(Beginning of LISTED ENTRIES)
-- ==== Sys2Proof/Laws/Memory.lean ====
section
/-! SUPPORT. The octets of the blocks: reading after a write, and the canonical form, which every operation on the
memory keeps. -/

namespace Sys2Proof.Machine

/-- A memory reads the blank octet at an address below all its entries. -/
theorem memRead_below (m : List Host.Cell) (a : Nat) (h : ∀ c ∈ m, a < c.1) : memRead m a = memBlank := by
  induction m with
  | nil => rfl
  | cons c t ih =>
    have hc : a < c.1 := h c (by simp)
    rw [memRead, if_neg (by omega)]
    exact ih fun d hd => h d (by simp [hd])

theorem memory_wf_cons (c : Host.Cell) (t : List Host.Cell) :
    Memory.wf (c :: t) = true ↔ c.2 ≠ memBlank ∧ (∀ d ∈ t, c.1 < d.1) ∧ Memory.wf t = true := by
  cases c
  simp [Memory.wf, and_assoc]

/-- The entries of a memory after a write. -/
theorem mem_memWrite (m : List Host.Cell) (a : Nat) (o : Octet) (c : Host.Cell) (h : c ∈ memWrite m a o) :
    c ∈ m ∨ (c = (a, o) ∧ o ≠ memBlank) := by
  induction m with
  | nil =>
    by_cases ho : o = memBlank <;> simp_all [memWrite]
  | cons d t ih =>
    obtain ⟨k, v⟩ := d
    simp only [memWrite] at h
    split at h
    · split at h
      · exact .inl h
      · rename_i ho
        rcases List.mem_cons.mp h with rfl | h
        · exact .inr ⟨rfl, ho⟩
        · exact .inl h
    · split at h
      · split at h
        · exact .inl (List.mem_cons_of_mem _ h)
        · rename_i ho
          rcases List.mem_cons.mp h with rfl | h
          · exact .inr ⟨rfl, ho⟩
          · exact .inl (List.mem_cons_of_mem _ h)
      · rcases List.mem_cons.mp h with rfl | h
        · exact .inl (by simp)
        · exact (ih h).imp_left (List.mem_cons_of_mem _)

/-- A write keeps the canonical form. -/
theorem memWrite_wf (m : List Host.Cell) (a : Nat) (o : Octet) (h : Memory.wf m = true) :
    Memory.wf (memWrite m a o) = true := by
  induction m with
  | nil =>
    by_cases ho : o = memBlank <;> simp [memWrite, ho, Memory.wf]
  | cons c t ih =>
    obtain ⟨k, v⟩ := c
    obtain ⟨hv, hk, ht⟩ := (memory_wf_cons (k, v) t).mp h
    simp only [memWrite]
    split
    · split
      · exact h
      · refine (memory_wf_cons _ _).mpr ⟨‹_›, fun d hd => ?_, h⟩
        rcases List.mem_cons.mp hd with rfl | hd
        · assumption
        · exact lt_trans ‹a < k› (hk d hd)
    · split
      · subst_vars
        split
        · exact ht
        · exact (memory_wf_cons _ _).mpr ⟨‹_›, hk, ht⟩
      · refine (memory_wf_cons _ _).mpr ⟨hv, fun d hd => ?_, ih ht⟩
        rcases mem_memWrite t a o d hd with hd | ⟨rfl, -⟩
        · exact hk d hd
        · show k < a
          omega

/-- A read after a write to the same address. -/
theorem memRead_memWrite_same (m : List Host.Cell) (a : Nat) (o : Octet) (h : Memory.wf m = true) :
    memRead (memWrite m a o) a = o := by
  induction m with
  | nil => by_cases ho : o = memBlank <;> simp [memWrite, memRead, ho]
  | cons c t ih =>
    obtain ⟨k, v⟩ := c
    obtain ⟨-, hk, ht⟩ := (memory_wf_cons (k, v) t).mp h
    simp only [memWrite]
    split
    · split
      · rename_i hak ho
        rw [ho]
        refine memRead_below _ _ fun d hd => ?_
        rcases List.mem_cons.mp hd with rfl | hd
        · exact hak
        · exact lt_trans hak (hk d hd)
      · simp [memRead]
    · split
      · subst_vars
        split
        · rename_i ho
          rw [ho]
          exact memRead_below _ _ hk
        · simp [memRead]
      · rw [memRead, if_neg (by omega)]
        exact ih ht

/-- A read after a write to another address, whatever the memory. -/
theorem memRead_memWrite_other (m : List Host.Cell) (a b : Nat) (o : Octet) (h : Memory.wf m = true) (hb : b ≠ a) :
    memRead (memWrite m a o) b = memRead m b := by
  induction m with
  | nil =>
    by_cases ho : o = memBlank
    · simp [memWrite, ho]
    · simp [memWrite, ho, memRead, Ne.symm hb]
  | cons c t ih =>
    obtain ⟨k, v⟩ := c
    obtain ⟨-, hk, ht⟩ := (memory_wf_cons (k, v) t).mp h
    simp only [memWrite]
    split
    · split
      · rfl
      · rw [memRead, if_neg (Ne.symm hb)]
    · split
      · subst_vars
        split
        · rw [memRead, if_neg (Ne.symm hb)]
        · rw [memRead, memRead, if_neg (Ne.symm hb), if_neg (Ne.symm hb)]
      · rw [memRead, memRead, ih ht]

/-- R114: storing an octet keeps the canonical form. -/
theorem put_wf (st : Store) (h : Block) (o : Octet) (hw : Memory.wf st.mem = true) :
    Memory.wf (st.put h o).mem = true := memWrite_wf _ _ _ hw

/-- R111: the address of a position of a block is one of the store's. -/
theorem blockAddr_lt (b : Block) (p : Nat) (h : p < 64) : blockAddr b p < 32768 := by
  have := b.isLt
  simp only [blockAddr]
  omega

/-- Different positions are different addresses. -/
theorem blockAddr_injective (b c : Block) (p q : Nat) (hp : p < 64) (hq : q < 64)
    (h : blockAddr b p = blockAddr c q) : b = c ∧ p = q := by
  simp only [blockAddr] at h
  exact ⟨Fin.ext (by omega), by omega⟩

/-- The memory right after reset is in canonical form. -/
theorem reset_memory_wf : Memory.wf State.reset.store.mem = true := rfl

end Sys2Proof.Machine
end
(End of LISTED ENTRIES)
- _WHAT YOU HAVE TO DO_
From the entries above, print the lines beginning at the one with "fun d hd => ?_, h⟩" and stopping after the one with "same address. -/", exactly as written and with nothing else.

- _TASK RESPONSE_
      · refine (memory_wf_cons _ _).mpr ⟨‹_›, fun d hd => ?_, h⟩
        rcases List.mem_cons.mp hd with rfl | hd
        · assumption
        · exact lt_trans ‹a < k› (hk d hd)
    · split
      · subst_vars
        split
        · exact ht
        · exact (memory_wf_cons _ _).mpr ⟨‹_›, hk, ht⟩
      · refine (memory_wf_cons _ _).mpr ⟨hv, fun d hd => ?_, ih ht⟩
        rcases mem_memWrite t a o d hd with hd | ⟨rfl, -⟩
        · exact hk d hd
        · show k < a
          omega

/-- A read after a write to the same address. -/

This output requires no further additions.